Participation in the LLC Business

The LLC Operating Agreement could set forth that certain members have distinct responsibilities concerning the operation of the LLC.  For example, it could provide that A is responsible for research and development and B for sales and marketing.  If the agreement was silent, you could potentially have the situation that A works 24 hours a day to make things happen, and B sits around and does nothing.  Without obligations in the LLC Operating Agreement, A could do nothing about B’s inactivity.

Buy-Sell Provisions in an LLC Operating Agreement

While many LLC Operating Agreements are silent on this point, it is a good idea to include so-called Buy-Sell provisions in the LLC Operating Agreement.

Buy-Sell provisions set forth what is going to happen when an LLC Member wants to leave the LLC, dies, is unable to continue his or her duties, declares bankruptcy,  wants to sell his or her interest to an outsider, or when the LLC members are hopelessly deadlocked in the management of the LLC.  All of these scenarios could seriously harm the LLC or the remaining members.

The most common buy-sell provision is probably the so-called right of first refusal, which would provide that an owner can sell his LLC membership interest to an outsider if he or she has first offered it to the LLC or the remaining LLC members and such members declined.

Then there could be provisions forcing a buy-out of an LLC member if such member has committed a serious breach of his obligations against the LLC.  Or, in the case of a professional LLC, if any member has lost his license to practice the profession of the LLC. In each buy-out situation, it is important to have terms that provide the exact mechanism of a sale and exit of an LLC member and determine a price for the LLC membership interest.

A buy-sell provision can also determine what happens upon a Member’s death.  If you leave this out of the LLC Operating Agreement, your heirs are most likely at the mercy of the remaining Members. See “What happens when an LLC member dies.”

Limiting the price paid for an LLC membership interest is also common under certain circumstances.  For example, suppose a member decides to leave before the expiration of several years after the company’s formation. In that case, he may not be able to get much, if anything, for his interest since he or she hasn’t put in enough effort to have earned it.

What happens if the LLC has no Operating Agreement?
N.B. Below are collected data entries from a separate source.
-- ==== Sys2Proof/Certificates/Slice0/Obligations.lean ====
section
/-! DEFINITION. The statements for the provers, from the spec's rules. -/

open Sys2Proof Sys2Proof.Machine

/-! ## The block as a whole -/

/-- A step runs the command at the front of the queue on the state with the queue's rest. -/
def Obligations.StepRunsFront : Prop :=
  ∀ (c : Instr) (s : State), step (s.push c) = exec c s

/-- With no command waiting a step is the next tile-clock edge (log entry 2). While the escapement is in reset, no segment
starts, no tile has work, no packet is under way and no crystal edge falls on the edge, nothing else happens but that the edge is
delivered or, where the swallow rate takes it, counted as swallowed. -/
def Obligations.StepIdles : Prop :=
  ∀ s : State, s.pending = [] → step s = .next s.tick ∧
    (s.seqr.held.contains 9 = true → s.esc.hold = none → s.esc.frozen = none → s.esc.due0 = false → s.seqr.arm = none →
      s.busyTiles = [] → s.net = [] → s.seqr.restart = false → s.bt.pinEdge = false →
      crystalEdges (s.edge + 1) = crystalEdges s.edge →
      let s1 : State := { s with
        edge := s.edge + 1, w1cSets := [], slotUse := laterUse s.esc.live s.slotUse, esc := { s.esc with live := false } }
      (s.swallowedAt (s.edge + 1) = false → s.tick = { s1 with esc := { s.esc with
        live := true, tc := s.esc.tc + 1, next := if s.esc.segOn then s.esc.next + 1 else s.esc.next } }) ∧
      (s.swallowedAt (s.edge + 1) = true → s.tick = s1.addFld F.PW_SWALLOW_COUNT 0 s.kTerm 1))

/-- A command stops with a fault where it names a unit that the device lacks (DESIGN CHOICE of log entry 3), and nowhere else but at
a CREDIT_RETURN of a buffer that has no place for its virtual channel or of an instance of 8,192 or more; every well-formed command
completes but one; a write of any register address completes. The one refusal is that of a test-port instruction other than BYPASS
and IDCODE on an unlocked device (R413; DESIGN CHOICE of log entry 69). -/
def Obligations.CommandsComplete : Prop :=
  ∀ (c : Instr) (s : State),
    (c.units.all UnitRef.present = false → exec c s = .fault .noSuchUnit) ∧
    (c.wf = true → c ≠ .ieee1149Access .other → ∃ s', exec c s = .next s') ∧
    (∀ a v, c = .registerWrite a v ∨ c = .stagingWrite a v → ∃ s', exec c s = .next s') ∧
    (∀ f, exec c s = .fault f → f = .noSuchUnit ∧ (c.units.all UnitRef.present = false ∨
      ∃ b i v, c = .creditReturn b i v ∧ (b ≠ 1 ∧ bufferFlits b (b2n v) = 0 ∨ 8192 ≤ i))) ∧
    (∀ r, exec c s = .refused r → c = .ieee1149Access .other ∧ r = .debugUnit ∧ s.jtagLocked = false)

/-- The state after reset: a power-on reset that holds every domain. Every register field reads its reset value, every
counter is 0, no job is held and the run state is IDLE, every core and RVE is in RESET with its registers 0, every
link is OFF, and nothing is under way; DRAM, whose contents at power-on the spec leaves open, reads as 0 (log entries
6, 9, 11). -/
def Obligations.ResetState : Prop :=
  let s := State.reset
  (∀ f i j, s.fld f i j = f.reset) ∧ (∀ k, s.ctr k = Counter.fresh ∧ (s.ctr k).s = 0 ∧ (s.ctr k).c = 0) ∧
  s.run = .idle ∧ s.job = none ∧ s.commit = none ∧ s.staged = [] ∧ s.permute = none ∧ s.pending = [] ∧ s.net = [] ∧
  s.sent = [] ∧ s.errs = [] ∧
  (∀ t, (s.tile t).core = .reset ∧ (∀ r, (s.tile t).s r = 0 ∧ (s.tile t).v r = 0)) ∧
  (∀ r, (s.rve r).st = .reset ∧ ∀ i, (s.rve r).xr i = 0) ∧ (∀ n, s.linkState n = 0) ∧
  (∀ d, d ∈ [1, 2, 3, 4, 5, 6, 7, 8, 9] → s.seqr.held.contains d = true) ∧ s.crown.queue = [] ∧ s.crown.cache = [] ∧
  Memory.wf s.dram = true ∧ s.tiles.canon Tile.fresh = true ∧ s.counters.canon Counter.fresh = true ∧ (∀ b, s.dramByte b = 0)
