-- ==== Sys2Proof/Laws/Sparse.lean ====
section
/-! SUPPORT. What the operations on sparse data do: what a key reads as after each, and that each keeps the canonical
form. -/

set_option Elab.async false

namespace Sys2Proof

variable {α : Type} {d : α} {m : SMap α} {j k : Nat} {v : α}

/-! ## Reads after writes -/

@[simp] theorem SMap.read_nil : SMap.read d ([] : SMap α) k = d := rfl

theorem SMap.read_put : (SMap.put k v m).read d j = if k = j then v else m.read d j := by
  induction m with
  | nil => simp [put, read]
  | cons e m ih => grind [put, read]

theorem SMap.read_erase : (SMap.erase k m).read d j = if k = j then d else m.read d j := by
  induction m with
  | nil => simp [erase, read]
  | cons e m ih => grind [erase, read]

theorem SMap.read_keep {p : Nat → Bool} : (m.keep p).read d j = if p j then m.read d j else d := by
  induction m with
  | nil => simp [keep, read]
  | cons e m ih => grind [keep, read]

theorem SMap.sortedFrom_mono {lo lo' : Nat} (h : lo' ≤ lo) (hm : m.sortedFrom lo = true) : m.sortedFrom lo' = true := by
  cases m <;> grind [sortedFrom]

theorem SMap.sortedFrom_put {lo : Nat} (h : lo ≤ k) (hm : m.sortedFrom lo = true) :
    (m.put k v).sortedFrom lo = true := by
  induction m generalizing lo with
  | nil => simp [put, sortedFrom, h]
  | cons e m ih => grind [put, sortedFrom]

theorem SMap.sortedFrom_erase {lo : Nat} (hm : m.sortedFrom lo = true) : (m.erase k).sortedFrom lo = true := by
  induction m generalizing lo with
  | nil => simp [erase, sortedFrom]
  | cons e m ih =>
    obtain ⟨i, w⟩ := e
    simp only [sortedFrom, Bool.and_eq_true, decide_eq_true_eq] at hm
    simp only [erase]
    split
    · exact sortedFrom_mono (by omega) (ih hm.2)
    · simp [sortedFrom, hm.1, ih hm.2]

theorem SMap.sortedFrom_keep {p : Nat → Bool} {lo : Nat} (hm : m.sortedFrom lo = true) :
    (m.keep p).sortedFrom lo = true := by
  induction m generalizing lo with
  | nil => simp [keep, sortedFrom]
  | cons e m ih =>
    obtain ⟨i, w⟩ := e
    simp only [sortedFrom, Bool.and_eq_true, decide_eq_true_eq] at hm
    simp only [keep]
    split
    · simp [sortedFrom, hm.1, ih hm.2]
    · exact sortedFrom_mono (by omega) (ih hm.2)

theorem SMap.all_put {p : Nat × α → Bool} (h : p (k, v) = true) (hm : m.all p = true) : (m.put k v).all p = true := by
  induction m with
  | nil => simp [put, h]
  | cons e m ih => grind [put]

theorem SMap.all_erase {p : Nat × α → Bool} (hm : m.all p = true) : (m.erase k).all p = true := by
  induction m with
  | nil => simp [erase]
  | cons e m ih => grind [erase]

variable [DecidableEq α]

theorem SMap.read_write : (m.write d k v).read d j = if k = j then v else m.read d j := by
  unfold write
  split <;> simp [read_put, read_erase, *]

@[simp] theorem SMap.read_write_self : (m.write d k v).read d k = v := by simp [read_write]

theorem SMap.read_write_ne (h : k ≠ j) : (m.write d k v).read d j = m.read d j := by simp [read_write, h]

/-- A key written reads as written whatever an unlisted key is taken to read as, while another key reads as before. -/
theorem SMap.read_write_other {d' : α} (h : k ≠ j) : (m.write d k v).read d' j = m.read d' j := by
  unfold write
  split <;> simp [read_put, read_erase, h]

/-! ## Canonical form -/

@[simp] theorem SMap.canon_nil : SMap.canon d ([] : SMap α) = true := rfl

/-- A write keeps the canonical form. -/
theorem SMap.canon_write (hm : m.canon d = true) : (m.write d k v).canon d = true := by
  simp only [canon, Bool.and_eq_true] at hm ⊢
  unfold write
  split
  · exact ⟨sortedFrom_erase hm.1, all_erase hm.2⟩
  · exact ⟨sortedFrom_put (Nat.zero_le k) hm.1, all_put (by simpa) hm.2⟩

theorem SMap.canon_writeList {l : List α} (hm : m.canon d = true) : (SMap.writeList d k l m).canon d = true := by
  induction l generalizing k m with
  | nil => exact hm
  | cons a l ih => exact ih (canon_write hm)

theorem SMap.canon_keep {p : Nat → Bool} (hm : m.canon d = true) : (m.keep p).canon d = true := by
  simp only [canon, Bool.and_eq_true] at hm ⊢
  refine ⟨sortedFrom_keep hm.1, ?_⟩
  have h2 := hm.2
  clear hm
  induction m with
  | nil => rfl
  | cons e m ih => grind [keep]

/-- Writes of a list of places in turn keep the canonical form. -/
theorem SMap.canon_foldl_write {β : Type} {l : List β} {f : β → Nat} {g : β → α} (hm : m.canon d = true) :
    (l.foldl (fun m b => m.write d (f b) (g b)) m).canon d = true := by
  induction l generalizing m with
  | nil => exact hm
  | cons b l ih => exact ih (canon_write hm)

/-! ## Small helpers -/

namespace Machine

@[simp] theorem length_toBytes (v n : Nat) : (toBytes v n).length = n := by
  induction n generalizing v with
  | zero => rfl
  | succ n ih => simp [toBytes, ih]

/-- The little-endian number of the little-endian bytes of `v`. -/
theorem ofBytes_toBytes (v n : Nat) : ofBytes (toBytes v n) = v % 256 ^ n := by
  induction n generalizing v with
  | zero => simp [toBytes, ofBytes, Nat.mod_one]
  | succ n ih =>
    simp only [toBytes, ofBytes, ih, BitVec.toNat_ofNat]
    have h : 256 ^ (n + 1) = 256 * 256 ^ n := by omega
    rw [h]
    exact Nat.mod_mul.symm

theorem length_upFrom (a n : Nat) : (upFrom a n).length = n := by
  induction n generalizing a with
  | zero => rfl
  | succ n ih => simp [upFrom, ih]

theorem mem_upFrom {a n x : Nat} : x ∈ upFrom a n ↔ a ≤ x ∧ x < a + n := by
  induction n generalizing a with
  | zero => simp [upFrom]
  | succ n ih => simp only [upFrom, List.mem_cons, ih]; omega

end Machine
end Sys2Proof
end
If there is no operating agreement or if the operating agreement does not cover a topic, the New York Limited Liability Company Law applies. In many cases, this is not good for the LLC members.  The New York LLC and the New York limited liability company law came into existence in 1994.  It was designed as an entity that should be shaped by contract and thus by the members in the operating agreement. The law is designed as a fallback and does not fully protect the members.  Especially minority members are shortchanged by the default rules.  A minority member without an operating agreement protecting its rights may never see distributions of profit, may be frozen out of the LLC by a cash-out merger, or be subject to all kinds of decisions without its consent, including the adoption of an operating agreement not even signed by him or her.  Unfortunately, many new business owners do not heed this advice and still go without a proper operating agreement.  Don’t be that business owner, and do not invest your time and money into an LLC without an operating agreement if you are a minority member.